Since prehistoric times human groups have accumulated wealth and power at the expense of others. Weaker nations were subjected to tribute, or plunder and slavery. Six European nations practiced this on a global scale, and divided the planet to their convenience. However, the technology that made this possible began to circulate and the hold was broken. The first to break away were the European colonials in North and South America. Their cultural background made this easier. But it took two world wars and the destruction of Europe’s (and Japan’s) wealth and status, along with a new balance of power between Soviet Russia and the United States, before the other nations of the planet were able to try to govern their destinies. For some it was a long and bloody struggle, and few managed to escape the controlling forces of Western technology and finance. They obtained seats at the United Nations General Assembly, but their leaders were the vassals of Washington or Moscow.

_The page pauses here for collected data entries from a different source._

-- ==== Sys2Proof/Machine/Regs.lean ====
section
/-! DEFINITION. Registers: which block an address belongs to, reset values, and the one way to read and write a stored field. -/

namespace Sys2Proof.Machine

/-- The block whose pages hold a BAR0 address, and the offset in the block (R14, R54). -/
def blockAt (a : Nat) : Option (Block × Nat) :=
  (Block.all.find? fun b => decide (b.base ≤ a) && decide (a < b.base + 0x1000 * b.pages)).map fun b => (b, a - b.base)

/-- Distance between the key of a register and the key of a master's own copy of it. -/
def masterStride : Nat := 0x4000000

/-- A field of the copy that a master has of a register (R119). -/
def ownCopy (m : Master) (f : Fld) : Fld := ⟨f.a + masterStride * (m.idx + 1), f.lo, f.w⟩

/-- The value of the first row that holds an offset, or 0. -/
def rowValue (rows : List ResetRow) (o : Nat) : W32 :=
  match rows.find? fun r => decide (r.off ≤ o) && decide ((o - r.off) % r.stride = 0) && decide ((o - r.off) / r.stride < r.n) with
  | some r => r.v
  | none => 0

/-- Reset values of the registers of a block that are the same in every instance. -/
def blockResets : Block → List ResetRow
  | .pwr => T.zPwr ++ T.zPwrGov
  | .fab => T.zFab | .ret => T.zRet | .tb => T.zTb
  | .rf n => if n.val = 0 then T.zRf ++ T.zRf0 else T.zRf
  | .wb _ => T.zWb
  | .phy => T.zPhy | .mac => T.zMac | .bcn => T.zBcn | .flood => T.zFlood | .peel => T.zPeel | .dir => T.zDir
  | .sieve e => if e.val = 2 then T.zSieveP else T.zSieve
  | .port _ => T.zPort
  | .crust x => if x.val = 0 then T.zCrust else []
  | .rack => T.zRack | .tamp => T.zTamp | .proof => T.zProof | .fwu => T.zFwu | .host => T.zHost ++ T.zHostMsix
  | .gpio => T.zGpio
  | _ => []

/-- The reset value of the header word at an offset below 0x100 (R54, R57). -/
def headerReset (b : Block) (o : Nat) : W32 :=
  if o = 0 then BitVec.ofNat 32 (0x3 + b.inst * 2 ^ 8 + b.typeCode * 2 ^ 16)
  else if o = 4 then (Config.hwRevision b.id).setWidth 32
  else if o = 8 then (Config.capability b.id).setWidth 32 ||| BitVec.ofNat 32 (b.pages * 2 ^ 27)
  else if o = 0xC then 0x1000000
  else 0

/-- Port of a frame's Sieve pipeline (R16): the east pipeline (0) serves 0 and 2 to 5, the west (1) serves 1 and 6 to 9. -/
def servedBy (p : Nat) : Nat := if p = 0 ∨ (2 ≤ p ∧ p ≤ 5) then 0 else 1

/-- Reset values that differ from instance to instance, or that the map takes from fuses or from a random draw.  The floors of TAMP are
ALARM, as in the life-cycle state FIELD (R495, log entry 37). -/
def instanceReset (b : Block) (o : Nat) : Option W32 :=
  match b with
  | .rf n =>
    if o = 0x108 then some (if n.val = 0 then 868000 else if n.val = 1 then 915000 else if n.val = 2 then 433920 else 2440000)
    else if o = 0x118 then some (if n.val = 3 then 0xDD else 0xE9)
    else if 0x140 ≤ o ∧ o ≤ 0x23C then some (Config.factoryPower n.val ((o - 0x140) / 4) &&& 0x800FFFFF)
    else none
  | .flood => if o = 0x10C then some ((Config.floodSeed).setWidth 32) else none
  | .sieve e =>
    if e.val < 2 ∧ 0x110 ≤ o ∧ o ≤ 0x134 then
      let p := (o - 0x110) / 4
      some (if servedBy p = e.val then BitVec.ofNat 32 (0x3FF - 2 ^ p) else 0)
    else none
  | .port p => if o = 0x100 then some (if p.val < 2 then 0x01 else 0x11) else none
  | .crust x =>
    if x.val ≠ 0 ∧ 0x200 ≤ o ∧ (o - 0x200) / 0x40 < (if x.val = 3 then 8 else 1) then some (rowValue T.zCrustK ((o - 0x200) % 0x40)) else none
  | .tamp =>
    if 0x104 ≤ o ∧ o ≤ 0x120 then
      some 0xA6
    else if o = 0x124 then some 0xAAAA else none
  | .host => if 0x1000 ≤ o ∧ o < 0x2000 then some (rowValue T.zHostQ (o % 0x40)) else none
  | .crc => if 0x1000 ≤ o ∧ o < 0x1000 + 24 * 0x40 then some (rowValue T.zCrcCh (o % 0x40)) else none
  | _ => none

/-- The Reset column of the register maps: the value of the word at a BAR0 address (or of a master's copy of it). -/
def resetWord (key : Nat) : W32 :=
  match blockAt (key % masterStride) with
  | none => 0
  | some (b, o) =>
    if o < 0x100 then headerReset b o
    else match instanceReset b o with
      | some v => v
      | none => rowValue (blockResets b) o

/-- The stored word at a key. -/
def State.word (s : State) (a : Nat) : W32 := mapGetD s.regs a (resetWord a)

/-- Store a word. -/
def State.setWord (s : State) (a : Nat) (v : W32) : State := { s with regs := mapSet s.regs a v }

/-- The value of a field. -/
def State.get (s : State) (f : Fld) : Nat := bitsGet f.lo f.w (s.word f.a)

/-- Is a one-bit field 1 (or a wider field not 0)? -/
def State.on (s : State) (f : Fld) : Bool := s.get f != 0

/-- Set a field. -/
def State.put (s : State) (f : Fld) (x : Nat) : State := s.setWord f.a (bitsSet f.lo f.w x (s.word f.a))

/-- Set a one-bit field. -/
def State.putB (s : State) (f : Fld) (x : Bool) : State := s.put f (if x then 1 else 0)

/-- Advance a counter by `n`, modulo its width. -/
def State.bump (s : State) (f : Fld) (n : Nat) : State := s.put f (s.get f + n)

/-- Advance a counter by `n`, saturating at its width. -/
def State.bumpSat (s : State) (f : Fld) (n : Nat) : State := s.put f (min (s.get f + n) (2 ^ f.w - 1))

/-- The field as it is in force: staged fields hold the value of the last set applied (R80). -/
def State.ap (s : State) (f : Fld) : Nat := bitsGet f.lo f.w (mapGetD s.applied f.a (s.word f.a))

/-- Is the field in force not 0? -/
def State.apOn (s : State) (f : Fld) : Bool := s.ap f != 0

/-- A 64-bit value held in two registers. -/
def State.get64 (s : State) (lo hi : Fld) : Nat := s.get lo + 2 ^ 32 * s.get hi

/-- Set a 64-bit value held in two registers. -/
def State.put64 (s : State) (lo hi : Fld) (x : Nat) : State := (s.put lo (x % 2 ^ 32)).put hi (x / 2 ^ 32)

/-- Advance a 64-bit counter held in two registers. -/
def State.bump64 (s : State) (lo hi : Fld) (n : Nat) : State := s.put64 lo hi (s.get64 lo hi + n)

/-- Draw a free value (log entry 5). -/
def State.draw (s : State) : Nat × State := (Config.free s.freeCtr, { s with freeCtr := s.freeCtr + 1 })

end Sys2Proof.Machine
end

Life on Earth evolved in such a way (was there any other?) that the strong preyed on the weak all the way down the food chain. Herbivorous species preyed on the vegetable kingdom and carnivores preyed on them, while omnivorous animals had the best of both worlds. Humans belonged to this latter group and could digest meat as well as fruits and nuts. And, as cooking techniques developed, they added grains and tubers to their diet. The stock of food determines the population of those who eat it. If the stock is over-harvested, its supply will diminish. And so the population of predators will grow until it is forced to contract by a shrinking supply of food. And some food sources are cyclical. Chestnuts and acorns can be plentiful one year and practically inexistent the following year or two. Reliance on specific food sources kept populations within a sustainable range. But those natural constraints were progressively pushed aside by human technology. Fire, weapons and clothing allowed a wide variety of food and habitat, raw and cooked, hot and cold. Population could expand (“increase and multiply”, Genesis IX, 7) indefinitely by occupying new territories in different latitudes and longitudes.

Humans learnt to dominate, shape and domesticate their natural surroundings by mediating them with tools and weapons. And they applied the same rules to their own kind, reducing them to vassalage or chattel. Agriculture meant staying put, accumulating wealth and defending it against raiders. These raiders were pastoral nomads, who sometimes stayed and replaced the previous rule with their own. And, as agriculture urbanised, cities would make war on one another. All this violence had little to do with survival. It was essentially driven by the acquisition of wealth and power. Hereditary, elected or self-proclaimed war-lords competed for dominion over their own and other nations. And so it has been ever since. Kings and consuls, princes and presidents, leaders of all kinds making war and taking plunder, with complete disregard for those who die or starve, or lose their limbs or their livelihoods. Dominion over nature led to totalitarian dominion over everything, a wild hubris that offers a choice between submission and destruction. But nature is not submissive – were it so it would have ended long ago – and it is being destroyed at an accelerating rate. And that imminent ruin will not bypass humanity. From the beginning the submissions of nature and humans were associated, and the looming extinction of nature will take humanity with it. Competition for wealth and power (celebrity?) is a struggle of all against all that produces violence and destruction. An improbable turnaround to cooperation might still be able to save the planet, but time is running out.